Carlo Allegri, Reuters
Oceania

The Cook Islands: When Is a Country Not a Country?

Lacking full sovereignty, the Islands’ leaders remain important voices on global environmental issues.

By Grant Wyeth

In mid-June New Zealand’s Bill English paid his first visit to the Cook Islands as prime minister. English’s visit, which included financial contributions to telecommunications improvements and upgrades to sewerage infrastructure, was designed as a reaffirmation of the unique relationship that exists between the two countries.

The Cook Islands is a country in “Free Association” with New Zealand. While it is a self-governing entity, having full control to create its own laws, New Zealand maintains responsibility for its defense and foreign affairs, doing so on the advice and consent of the Cook Islands’ government.

Due to this arrangement the Cook Islands is not considered a fully sovereign state and does not have a seat at the United Nations. The Cook Islands does not even have its own citizenship; instead all Cook Islanders are full New Zealand citizens. Occasionally the Cook Islands have explored the possibility of joining the United Nations; however, New Zealand has warned that doing so would mean Cook Islanders losing New Zealand citizenship.

This arrangement offers Cook Islanders the advantage of unfettered access to the education and employment opportunities of New Zealand (and Australia by way of the Trans-Tasman Travel Arrangement). However, it has also created an extraordinary situation where more Cook Islanders currently live in New Zealand (60,000) than in the Cook Islands (21,000). Concerns about the depopulation of the Cook Islands, and in particular the loss of its labor force, remain a prominent feature of the Cook Islands’ public narrative.

English stated during his visit that he hoped that improvements to communications infrastructure and investments in local education would have some impact in providing greater opportunities for people within the Cook Islands and reduce the need to seek opportunities outside of the islands.

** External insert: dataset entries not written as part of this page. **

-- ==== Sys2Proof/Word.lean ====
section
/-! DEFINITION. The two word types of the block: the byte every store and channel access moves (rule R14, R61)
and the 64-bit word of the command port (rule R80). -/

namespace Sys2Proof

/-- A byte: "an unsigned 8-bit value 0..255" (rule R14). -/
abbrev Byte := BitVec 8

/-- A command word or a response word: a 64-bit value of the command port (rules R80, R83). -/
abbrev Word := BitVec 64

end Sys2Proof
end

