-- ==== Sys2Proof/Machine/Assembler.lean ====
section
/-! DEFINITION. The assembler syntax of rule R95 and the pseudo-instructions of rule R96: one line of text to the commands it
stands for. What the rules leave unsaid of the text (white space, letter case, an empty line) is log entry 13. -/

namespace Sys2Proof.Asm

/-- An operand as written: `d<n>`, `c<n>`, or a number (rule R95). -/
inductive Operand where
  | dev (n : Nat)
  | chan (n : Nat)
  | num (n : Nat)
deriving DecidableEq, Repr

/-- What a line's first word may be. -/
inductive Name where
  | command (k : Opcode)
  | setMaster | setSlave | setSD | getSD | step | pair
deriving DecidableEq, Repr

end Sys2Proof.Asm

namespace Sys2Proof.Machine

open Sys2Proof.Asm

/-- The expansion of a pseudo-instruction (rule R96). -/
def expand : Pseudo → List Instr
  | .setMaster d => [.mwr d serialControlAddr 0xFF]
  | .setSlave d => [.mwr d serialControlAddr 0x00]
  | .setSD d v => [.mwr d serialDataAddr v]
  | .getSD d => [.mrd d serialDataAddr]
  | .step ds => ds.map .adv
  | .pair a b k => [.cnew, .lnk a k, .lnk b k]

/-- Where a pseudo-instruction may stand: PAIR's k "must equal `next_ch` before the CNEW" (rule R96). -/
def pseudoApplies (s : State) : Pseudo → Bool
  | .setMaster _ => true
  | .setSlave _ => true
  | .setSD _ _ => true
  | .getSD _ => true
  | .step _ => true
  | .pair _ _ k => k == s.nextCh

/-- A byte operand; one outside 0..0xFF cannot be assembled (rule R95). -/
def byteOperand (n : Nat) : Option Byte := if n < 256 then some (BitVec.ofNat 8 n) else none

/-- Commands that all fit their fields; others cannot be assembled (rule R95). -/
def whenFit (is : List Instr) : Option (List Instr) := if is.all Instr.wf then some is else none

/-- The device operands of STEP. -/
def devOperands : List Operand → Option (List Nat)
  | [] => some []
  | .dev d :: os => (devOperands os).map (d :: ·)
  | .chan _ :: _ => none
  | .num _ :: _ => none

/-- The commands of a name and its operands, by the tables of rules R95 and R96; none where it cannot be assembled. -/
def assemble (name : Name) (os : List Operand) : Option (List Instr) :=
  match name, os with
  | .command .mrd, [.dev d, .num a] => whenFit [.mrd d a]
  | .command .mwr, [.dev d, .num a, .num v] => (byteOperand v).bind fun b => whenFit [.mwr d a b]
  | .command .cls, [.num a] => whenFit [.cls a]
  | .command .adv, [.dev d] => whenFit [.adv d]
  | .command .dmp, [.dev d] => whenFit [.dmp d]
  | .command .dmpio, [.dev d] => whenFit [.dmpio d]
  | .command .cnew, [] => whenFit [.cnew]
  | .command .cdel, [.chan c] => whenFit [.cdel c]
  | .command .cwr, [.chan c, .num v] => (byteOperand v).bind fun b => whenFit [.cwr c b]
  | .command .crd, [.chan c] => whenFit [.crd c]
  | .command .lnk, [.dev d, .chan c] => whenFit [.lnk d c]
  | .command .ulk, [.dev d] => whenFit [.ulk d]
  | .setMaster, [.dev d] => whenFit (expand (.setMaster d))
  | .setSlave, [.dev d] => whenFit (expand (.setSlave d))
  | .setSD, [.dev d, .num v] => (byteOperand v).bind fun b => whenFit (expand (.setSD d b))
  | .getSD, [.dev d] => whenFit (expand (.getSD d))
  | .step, o :: os => (devOperands (o :: os)).bind fun ds => whenFit (expand (.step ds))
  | .pair, [.dev a, .dev b, .chan k] => whenFit (expand (.pair a b k))
  | _, _ => none

/-- The names of rules R84 and R96 as written. -/
def nameTable : List (List Char × Name) :=
  [ (['M', 'R', 'D'], .command .mrd),
    (['M', 'W', 'R'], .command .mwr),
    (['C', 'L', 'S'], .command .cls),
    (['A', 'D', 'V'], .command .adv),
    (['D', 'M', 'P'], .command .dmp),
    (['D', 'M', 'P', 'I', 'O'], .command .dmpio),
    (['C', 'N', 'E', 'W'], .command .cnew),
    (['C', 'D', 'E', 'L'], .command .cdel),
    (['C', 'W', 'R'], .command .cwr),
    (['C', 'R', 'D'], .command .crd),
    (['L', 'N', 'K'], .command .lnk),
    (['U', 'L', 'K'], .command .ulk),
    (['S', 'E', 'T', 'M', 'A', 'S', 'T', 'E', 'R'], .setMaster),
    (['S', 'E', 'T', 'S', 'L', 'A', 'V', 'E'], .setSlave),
    (['S', 'E', 'T', 'S', 'D'], .setSD),
    (['G', 'E', 'T', 'S', 'D'], .getSD),
    (['S', 'T', 'E', 'P'], .step),
    (['P', 'A', 'I', 'R'], .pair) ]

/-- The name a word spells. -/
def nameOf (w : List Char) : Option Name := (nameTable.find? fun row => row.1 == w).map Prod.snd

/-- A blank or a tab. -/
def isGap (c : Char) : Bool := c == ' ' || c == Char.ofNat 9

/-- The text without white space before and after it. -/
def trim (cs : List Char) : List Char := ((cs.dropWhile isGap).reverse.dropWhile isGap).reverse

/-- The text before the first `;`, which "starts a comment" (rule R95). -/
def stripComment (cs : List Char) : List Char := cs.takeWhile fun c => c != ';'

/-- The parts of a text between commas. -/
def splitCommas : List Char → List (List Char)
  | [] => [[]]
  | c :: cs =>
    if c = ',' then [] :: splitCommas cs
    else
      match splitCommas cs with
      | [] => [[c]]
      | part :: parts => (c :: part) :: parts

/-- The value of a digit in base 10 or 16. -/
def digitValue (hex : Bool) (c : Char) : Option Nat :=
  let n := c.toNat
  if 48 ≤ n ∧ n ≤ 57 then some (n - 48)
  else if hex then
    if 65 ≤ n ∧ n ≤ 70 then some (n - 55)
    else if 97 ≤ n ∧ n ≤ 102 then some (n - 87)
    else none
  else none

/-- The number a digit text spells, after the digits read so far. -/
def digitsFrom (hex : Bool) : Nat → List Char → Option Nat
  | n, [] => some n
  | n, c :: cs =>
    match digitValue hex c with
    | some v => digitsFrom hex (n * (if hex then 16 else 10) + v) cs
    | none => none

/-- A number of at least one digit. -/
def digits (hex : Bool) : List Char → Option Nat
  | [] => none
  | c :: cs => digitsFrom hex 0 (c :: cs)

/-- An operand as written: `d<n>` and `c<n>` with n decimal, or "a number (`0x` for hexadecimal)" (rule R95). -/
def operandOf : List Char → Option Operand
  | 'd' :: cs => (digits false cs).map .dev
  | 'c' :: cs => (digits false cs).map .chan
  | '0' :: 'x' :: cs => (digits true cs).map .num
  | cs => (digits false cs).map .num

/-- All operands of a line, none if one of them is none. -/
def operandsOf : List (List Char) → Option (List Operand)
  | [] => some []
  | p :: ps =>
    match operandOf (trim p), operandsOf ps with
    | some o, some os => some (o :: os)
    | _, _ => none

/-- The commands of one line of assembly; a line with nothing but white space or a comment has none (log entry 13). -/
def assembleLine (cs : List Char) : Option (List Instr) :=
  match trim (stripComment cs) with
  | [] => some []
  | line =>
    let word := line.takeWhile fun c => !isGap c
    let rest := trim (line.drop word.length)
    match nameOf word, (if rest = [] then some [] else operandsOf (splitCommas rest)) with
    | some name, some os => assemble name os
    | _, _ => none

/-- The command words of a program, "one command per line" (rule R95). -/
def assembleProgram : List (List Char) → Option (List Word)
  | [] => some []
  | l :: ls =>
    match assembleLine l, assembleProgram ls with
    | some is, some ws => some (is.map encode ++ ws)
    | _, _ => none

end Sys2Proof.Machine
end

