-- ==== Sys2Proof/Machine/SerialFsm.lean ====
section
/-! DEFINITION. The transfer state machine of rule R192, state by state. "Only IDLE is held between commands; every other
state lasts within one ADV and is not observable", so it is no field of State (log entry 17); ADV's meaning is the atomic
`execAdv`, and an obligation states that the machine run from EVAL to IDLE does exactly what `execAdv` does. -/

namespace Sys2Proof.Machine

/-- The states of rule R192's table. -/
inductive Phase where
  | idle | eval | mInc | mCommit | mSend | sRecv | sCommit | done
deriving DecidableEq, Repr

/-- A transfer in progress: its phase, the values the table's actions pass on (`next` of a master, `v` of a slave), the role
EVAL selected and the status, and the block's state. -/
structure Transfer where
  phase : Phase
  next : Byte
  v : Byte
  role : Role
  status : Status
  block : State
deriving DecidableEq, Repr

/-- SERIAL_DATA of device `d`, 0 for a device that does not exist (no ADV is performed on one, rule R239). -/
def State.serialDataOf (s : State) (d : Nat) : Byte := (s.byte d serialDataAddr).getD 0

/-- `mem_d[0xFF01] <- v`. -/
def State.setSerialData (s : State) (d : Nat) (v : Byte) : State :=
  match s.dev[d]? with
  | some x => s.setDev d (x.store serialDataAddr v)
  | none => s

/-- An ADV naming `d` arrives in IDLE: the machine goes to EVAL (rule R192). -/
def Transfer.start (s : State) : Transfer :=
  { phase := .eval, next := 0, v := 0, role := .slave, status := .ok, block := s }

/-- One row of rule R192's table: the state's action and the next state. In IDLE nothing happens until an ADV arrives. -/
def Transfer.advance (d : Nat) (t : Transfer) : Transfer :=
  match t.phase with
  | .idle => t
  | .eval =>
    if t.block.byte d serialControlAddr = some 0xFF then { t with phase := .mInc, role := .master }
    else { t with phase := .sRecv, role := .slave }
  | .mInc => { t with phase := .mCommit, next := masterNext (t.block.serialDataOf d) }
  | .mCommit => { t with phase := .mSend, block := t.block.setSerialData d t.next }
  | .mSend =>
    match t.block.cable (t.block.handle d) with
    | some (c, ch) =>
      { t with phase := .done, status := .ok, block := t.block.setChan c { ch with value := t.next } }
    | none => { t with phase := .done, status := .noCableConnected }
  | .sRecv =>
    match t.block.cable (t.block.handle d) with
    | some (_, ch) => { t with phase := .sCommit, v := ch.value }
    | none => { t with phase := .done, status := .noCableConnected }
  | .sCommit => { t with phase := .done, status := .ok, block := t.block.setSerialData d t.v }
  | .done =>
    { t with
      phase := .idle
      block := t.block.respond (advResponse t.status t.role (t.block.serialDataOf d)) }

/-- `n` rows of the table. -/
def Transfer.run (d : Nat) : Nat → Transfer → Transfer
  | 0, t => t
  | n + 1, t => Transfer.run d n (t.advance d)

end Sys2Proof.Machine
end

What opportunities do exist in the Cook Islands primarily revolve around the tourist industry. The country is currently experiencing a tourism boom, with annual arrivals now exceeding 140,000 a year, and demonstrating significant growth from Japan. The financial contributions to improvements in communications and sewerage infrastructure that English announced during his visit were primarily driven by these increased tourist numbers.

That tourism — primarily based around its tropical climate — has become the lifeblood of the Cook Islands has also highlighted the importance of environmental protection and the health of the islands’ surrounding oceans. This has given the Cook Islands government the opportunity to attempt to shift international norms, despite its lack of sovereign status.

Although the country does not have a seat at the United Nations, the Cook Islands still participates in some of the UN’s multilateral forums, and like their South Pacific brethren they have become increasingly concerned about environmental issues.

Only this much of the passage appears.